— EXERCISE AIM —
Using the data beneath this instruction, retype only the lines from the one that contains "match s0.nextContext with" down to the one that contains "let sh := 8 * (c.pc.toNat % 128)", both included, exactly as they appear.
--- DATA SUPPLIED Enclosed Below ---
/-- The record the next task of a queue entry runs on (R318), with the queue as it leaves it; none while the pool is empty, with
the splits made so far. -/
def State.takeFrom (s : State) (k slot : Nat) (e : Entry) : State × Option Word :=
  let r := e.record
  if s.recordFlags r % 2 = 0 then (s.takeEntry k r, some r)
  else
    let b := s.boxOf r
    let stage1 := if b.z0 < b.z1 then s.splitOff k slot e { b with z1 := b.z0 } { b with z0 := b.z0 + 1 } else some s
    match stage1 with
    | none => (s, none)
    | some s1 =>
      let b1 := { b with z1 := b.z0 }
      match (if b.y0 < b.y1 then s1.splitOff k slot e { b1 with y1 := b.y0 } { b1 with y0 := b.y0 + 1 } else some s1) with
      | none => (s1, none)
      | some s2 =>
        let b2 := { b1 with y1 := b.y0 }
        match s2.takeRecord slot with
        | none => (s2, none)
        | some (t, s3) =>
          let s4 := ((s3.copyRecord r t).setBox t { b2 with x1 := 0, y1 := 0, z1 := 0 }).setFlags t 1 0
          let s5 := s4.setHome t (s.homeOfRecord r)
          (if b.x0 = b.x1 then (s5.takeEntry k r).returnRecord (s.recordLaunch r) r
            else s5.setBox r { b2 with x0 := b.x0 + 1 }, some t)

/-- The scalar registers a task starts with (R21, R41). -/
def State.startX (s : State) (r : Word) : Vector Word 64 :=
  let live := s.recRead r 0x36 2
  let slot := fun (j : Nat) => if live.testBit j then BitVec.ofNat 64 (s.recRead r (0x40 + 8 * j) 8) else 0#64
  let w := s.recRead r 0x3C 2
  Vector.ofFn fun i : Fin 64 =>
    if i.val = 0 then 0
    else if w.testBit 9 && w % 64 == i.val then BitVec.ofNat 64 (w / 64 % 8)
    else if i.val = 1 then slot 15
    else if i.val = 2 then BitVec.ofNat 64 (s.recRead r 8 8)
    else if i.val = 3 then r
    else if i.val ≤ 18 then slot (i.val - 4)
    else 0
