-- ==== Sys2Proof/Machine/Dispatch.lean ====
section
/-!
DEFINITION. The dispatch: one arm per constructor of `Instr`, each one direct call of its meaning.
-/
namespace Sys2Proof.Machine
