-- ==== Sys2Proof/Machine/Step.lean ====
section
/-!
DEFINITION. One step of the machine: its oldest pending event, else a timer that is due, else one instruction of the context whose
turn it is.
-/
namespace Sys2Proof.Machine

/-- Applies a function to a next state. -/
def mapNext (f : State → State) : Host.Outcome State Fault Refusal → Host.Outcome State Fault Refusal
  | .next s => .next (f s)
  | .fault e => .fault e
  | .refused r => .refused r

/-- The cycles of a step pass, one at least unless an event is pending, since events of one cycle may take several steps; the model's counter for
free values advances. [DESIGN CHOICE, log 1] -/
def State.tickOn (s : State) : State :=
  { s with clock := s.clock + (if s.events = [] then 1 else 0) + Config.stepCycles s.tick, tick := s.tick + 1 }

/-- The current context issues: an asynchronous fault or an interrupt first (R388, R394), unless its instruction has issued and waits for its
acceptance (R167, R199), else the end of a task that was waiting to end (R49), else the instruction at its PC. A task-mode fetch of a system page is a privileged operation before the word is decoded
(R34, R115). [DEDUCED, log 41] -/
def State.runContext (s : State) : Host.Outcome State Fault Refusal :=
  match s.asyncFault s.cur with
  | some t => .next t
  | none =>
    if s.cx.ending then .next (s.endTask s.cur (s.cx.wait == some (.retiring true)))
    else if s.mayInterrupt s.cur then .next (s.takeInterrupt s.cur)
    else
      match s.tries.fetch with
      | .failed r t => execInstructionFetchFault r t
      | .waits t => .next t
      | .privileged w t => (Res.trap 0x06 (w.setWidth 64) t).close
      | .word w t =>
        match decode w with
        | .ok i => exec i t
        | .error _ => execNotAnInstruction w t

/-- One step. Reports that were posted reach their queues at its end (R320). [DESIGN CHOICE, log 12] -/
def step (s : State) : Host.Outcome State Fault Refusal :=
  let s0 := s.tickOn
  mapNext State.settle (match pickEvent s0.events with
    | some (e, r) => exec e { s0 with events := r }
    | none =>
      match s0.dueTimer with
      | some (e, t) => exec e t
      | none =>
        match s0.nextContext with
        | some i => (s0.issue i).runContext
        | none => .next s0)

/-- A task-mode context that is ready to issue, with no interrupt or fault pending. -/
def Ctx.ready (c : Ctx) : Ctx :=
  { c with
    st := .active, wait := none, halted := false, stopped := false, boot := false, pendPre := false, pendSplits := false
    pendDbg := false, vpoison := none, queues := Vector.replicate 4 CopyQueue.fresh
    trap := { c.trap with tstatus := c.trap.tstatus &&& ~~~(3#64) } }

/-- A state in which the next step runs the instruction of a word: nothing else is due, it is context 0 of crew 0's turn, its PC is
an address, and the word lies there in the crew's instruction cache. [DEDUCED, log 11] -/
def State.withFetchWord (s : State) (nbits w : Nat) : State :=
  let c0 := (s.ctxAt { crew := 0, n := 0 }).ready
  let c := { c0 with pc := (c0.pc.extractLsb' 0 55).setWidth 64 }
  let key := codeKey c.launchId (c.pc.toNat / 128)
  let sh := 8 * (c.pc.toNat % 128)
  let old := mget (0 : BitVec 1024) (s.crewAt 0).icache key
  let line := mergeBits old (BitVec.ofNat 1024 (w % 2 ^ min nbits 32 * 2 ^ sh)) (BitVec.ofNat 1024 (0xFFFFFFFF * 2 ^ sh))
  ({ s with events := [], timers := [], cur := { crew := 1023, n := 31 } }).updCrew 0 fun k => { k with
    ctxs := mput k.ctxs 0 c, seatLast := mput k.seatLast 0 3, gated := false, leaving := false, nodes := [], icache := mput k.icache key line }

end Sys2Proof.Machine
end

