/-- R136: the bit counts, the extensions, SEL, and the bit fields, where `p` is pos and `l` is len − 1; BFI keeps every other bit of
x(d). -/
def Obligations.BitOperations : Prop :=
  ∀ (s : State) (d a b p l : BitVec 6) (k : BitVec 3) (w : BitVec 2),
    let x := s.X a
    let len := l.toNat + 1
    (∃ n ≤ 64, (∀ j, 64 - n ≤ j → x.getLsbD j = false) ∧ (n < 64 → x.getLsbD (63 - n) = true) ∧
      s.Runs (.clz d a) (s.GivesX d (BitVec.ofNat 64 n))) ∧
    (∃ n ≤ 64, (∀ j < n, x.getLsbD j = false) ∧ (n < 64 → x.getLsbD n = true) ∧
      s.Runs (.ctz d a) (s.GivesX d (BitVec.ofNat 64 n))) ∧
    s.Runs (.popc d a) (s.GivesX d (BitVec.ofNat 64 ((List.range 64).map fun j => (x.getLsbD j).toNat).sum)) ∧
    (w ≠ 3 →
      s.Runs (.sext d a w) (s.GivesX d (BitVec.ofInt 64 (Int.bmod x.toNat (2 ^ (8 * 2 ^ w.toNat))))) ∧
      s.Runs (.zext d a w) (s.GivesX d (BitVec.ofNat 64 (x.toNat % 2 ^ (8 * 2 ^ w.toNat))))) ∧
    s.Runs (.sel d a b k) (s.GivesX d (if s.P k = true then x else s.X b)) ∧
    (p.toNat + len ≤ 64 →
      s.Runs (.bfx d a p l) (s.GivesX d (BitVec.ofInt 64 (Int.bmod (x.toNat / 2 ^ p.toNat) (2 ^ len)))) ∧
      s.Runs (.bfxu d a p l) (s.GivesX d (BitVec.ofNat 64 (x.toNat / 2 ^ p.toNat % 2 ^ len))) ∧
      ∃ v : Word, s.Runs (.bfi d a p l) (s.GivesX d v) ∧
        ∀ j < 64, v.getLsbD j = if p.toNat ≤ j ∧ j < p.toNat + len then x.getLsbD (j - p.toNat) else (s.X d).getLsbD j)

/-- R138, R139: the immediate forms, with the sign-extended immediate, and the constants; ADDHI and ADDTOP read x(d) first, PCADD
adds to the address of the instruction. -/
def Obligations.Immediates : Prop :=
  ∀ (s : State) (d a h : BitVec 6) (i : BitVec 14) (k : BitVec 13) (u : BitVec 20),
    let x := s.X a
    s.Runs (.addi d a i) (s.GivesX d (BitVec.ofInt 64 (x.toInt + i.toInt))) ∧
    s.Runs (.andi d a i) (s.GivesX d (x &&& BitVec.ofInt 64 i.toInt)) ∧
    s.Runs (.ori d a i) (s.GivesX d (x ||| BitVec.ofInt 64 i.toInt)) ∧
    s.Runs (.xori d a i) (s.GivesX d (x ^^^ BitVec.ofInt 64 i.toInt)) ∧
    s.Runs (.slli d a h) (s.GivesX d (BitVec.ofNat 64 (x.toNat * 2 ^ h.toNat))) ∧
    s.Runs (.srli d a h) (s.GivesX d (BitVec.ofNat 64 (x.toNat / 2 ^ h.toNat))) ∧
    s.Runs (.srai d a h) (s.GivesX d (BitVec.ofInt 64 (x.toInt / 2 ^ h.toNat))) ∧
    s.Runs (.roli d a h) (s.GivesX d (BitVec.ofNat 64 (x.toNat * 2 ^ h.toNat + x.toNat / 2 ^ (64 - h.toNat)))) ∧
    s.Runs (.slti d a k) (s.GivesX d (if x.toInt < k.toInt then 1 else 0)) ∧
    s.Runs (.sltiu d a k) (s.GivesX d (if x.toNat < (BitVec.ofInt 64 k.toInt).toNat then 1 else 0)) ∧
    s.Runs (.movi d u) (s.GivesX d (BitVec.ofInt 64 u.toInt)) ∧
    s.Runs (.addhi d u) (s.GivesX d (BitVec.ofInt 64 ((s.X d).toInt + u.toInt * 2 ^ 20))) ∧
    s.Runs (.addtop d u) (s.GivesX d (BitVec.ofInt 64 ((s.X d).toInt + u.toInt * 2 ^ 40))) ∧
    s.Runs (.pcadd d u) (s.GivesX d (BitVec.ofInt 64 (s.pc.toInt + u.toInt * 2 ^ 12)))

/-- R140, R141, R22: the compares and the predicate logic write one predicate; p0 discards it. -/
def Obligations.Predicates : Prop :=
  ∀ (s : State) (p : BitVec 3) (a b : BitVec 6) (c : BitVec 3) (i : BitVec 14) (d e f : BitVec 3), c.toNat ≤ 5 →
    let holds := fun (x y : Word) => match c.toNat with
      | 0 => decide (x = y)
      | 1 => decide (x ≠ y)
      | 2 => decide (x.toInt < y.toInt)
      | 3 => decide (y.toInt ≤ x.toInt)
      | 4 => decide (x.toNat < y.toNat)
      | _ => decide (y.toNat ≤ x.toNat)
    s.Runs (.cmp p a b c) (s.GivesP p (holds (s.X a) (s.X b))) ∧
    s.Runs (.cmpi c p a i) (s.GivesP p (holds (s.X a) (BitVec.ofInt 64 i.toInt))) ∧
    s.Runs (.pand d e f) (s.GivesP d (s.P e && s.P f)) ∧
    s.Runs (.por d e f) (s.GivesP d (s.P e || s.P f)) ∧
    s.Runs (.pxor d e f) (s.GivesP d (xor (s.P e) (s.P f))) ∧
    s.Runs (.pandn d e f) (s.GivesP d (s.P e && !s.P f)) ∧
    s.Runs (.pnot d e) (s.GivesP d (!s.P e)) ∧
    s.Runs (.pmov d e) (s.GivesP d (s.P e))

/-- R142, R143, R145: branches and jumps take their targets, relative to the address of the instruction, as jumps, or go on; nothing
else changes. JAL and JALR write the link address, which is the address sequential execution would reach with the loop step applied;
JALR reads x(a) first, is a jump when d is 0 and traps on a misaligned target without writing x(d).
R149, R151: the next address and the loops after an instruction that completes. In task mode the loops are examined by descending
start, loop 1 first when the starts are equal; a call applies the step to PC + 4 and then takes its target; in system mode no loop
steps. -/
def Obligations.BranchesAndLoops : Prop :=
  (∀ (s : State) (p : BitVec 3) (n : BitVec 1) (o : BitVec 22) (d a : BitVec 6) (q : BitVec 19) (i : BitVec 14) (j : BitVec 26),
    let dest := fun (k : Int) => BitVec.ofInt 64 (s.pc.toInt + 4 * k)
    let link := (s.cx.advance .seq).pc
    let t := BitVec.ofInt 64 ((s.X a).toInt + i.toInt)
    let keeps := fun (n : Next) (r : BitVec 6) (u : State) =>
      u.X r = (if r = 0 then 0 else link) ∧ (∀ k, k ≠ r → u.X k = s.X k) ∧
      u.cx = { s.cx.advance n with x := u.cx.x } ∧ s.OnlyHere u
    s.Runs (.brc p n o) (s.Goes (if (s.P p).toNat ≠ n.toNat then .jump (dest o.toInt) else .seq)) ∧
    s.Runs (.bz a q) (s.Goes (if s.X a = 0 then .jump (dest q.toInt) else .seq)) ∧
    s.Runs (.bnz a q) (s.Goes (if s.X a ≠ 0 then .jump (dest q.toInt) else .seq)) ∧
    s.Runs (.j j) (s.Goes (.jump (dest j.toInt))) ∧
    s.Runs (.jal j) (keeps (.call (dest j.toInt)) 1) ∧
    (t.toNat % 4 = 0 → s.Runs (.jalr d a i) (keeps (if d = 0 then .jump t else .call t) d)) ∧
    (t.toNat % 4 ≠ 0 → exec (.jalr d a i) s = .next (s.enterTrap s.cur 0x0F t s.pc 0 false))) ∧
  (∀ (c : Ctx) (t : Word),
    let steps := fun (next : Word) (jump : Bool) (r : Ctx) =>
      r = { c with l0 := r.l0, l1 := r.l1, pc := r.pc } ∧
      (c.depth ≠ 0 → r.l0 = c.l0 ∧ r.l1 = c.l1 ∧ r.pc = next) ∧
      (c.depth = 0 → c.l1.ls.toNat < c.l0.ls.toNat → walkLoops next c.pc jump [c.l0, c.l1] = ([r.l0, r.l1], r.pc)) ∧
      (c.depth = 0 → c.l0.ls.toNat ≤ c.l1.ls.toNat → walkLoops next c.pc jump [c.l1, c.l0] = ([r.l1, r.l0], r.pc))
    steps (c.pc + 4) false (c.advance .seq) ∧ steps t true (c.advance (.jump t)) ∧
    c.advance (.call t) = { c.advance .seq with pc := t })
--- End of Enclosed DATA SUPPLIED ---
— ANSWER SPACE —
        match s0.nextContext with
        | some i => (s0.issue i).runContext
        | none => .next s0)

/-- A task-mode context that is ready to issue, with no interrupt or fault pending. -/
def Ctx.ready (c : Ctx) : Ctx :=
  { c with
    st := .active, wait := none, halted := false, stopped := false, boot := false, pendPre := false, pendSplits := false
    pendDbg := false, vpoison := none, queues := Vector.replicate 4 CopyQueue.fresh
    trap := { c.trap with tstatus := c.trap.tstatus &&& ~~~(3#64) } }

/-- A state in which the next step runs the instruction of a word: nothing else is due, it is context 0 of crew 0's turn, its PC is
an address, and the word lies there in the crew's instruction cache. [DEDUCED, log 11] -/
def State.withFetchWord (s : State) (nbits w : Nat) : State :=
  let c0 := (s.ctxAt { crew := 0, n := 0 }).ready
  let c := { c0 with pc := (c0.pc.extractLsb' 0 55).setWidth 64 }
  let key := codeKey c.launchId (c.pc.toNat / 128)
  let sh := 8 * (c.pc.toNat % 128)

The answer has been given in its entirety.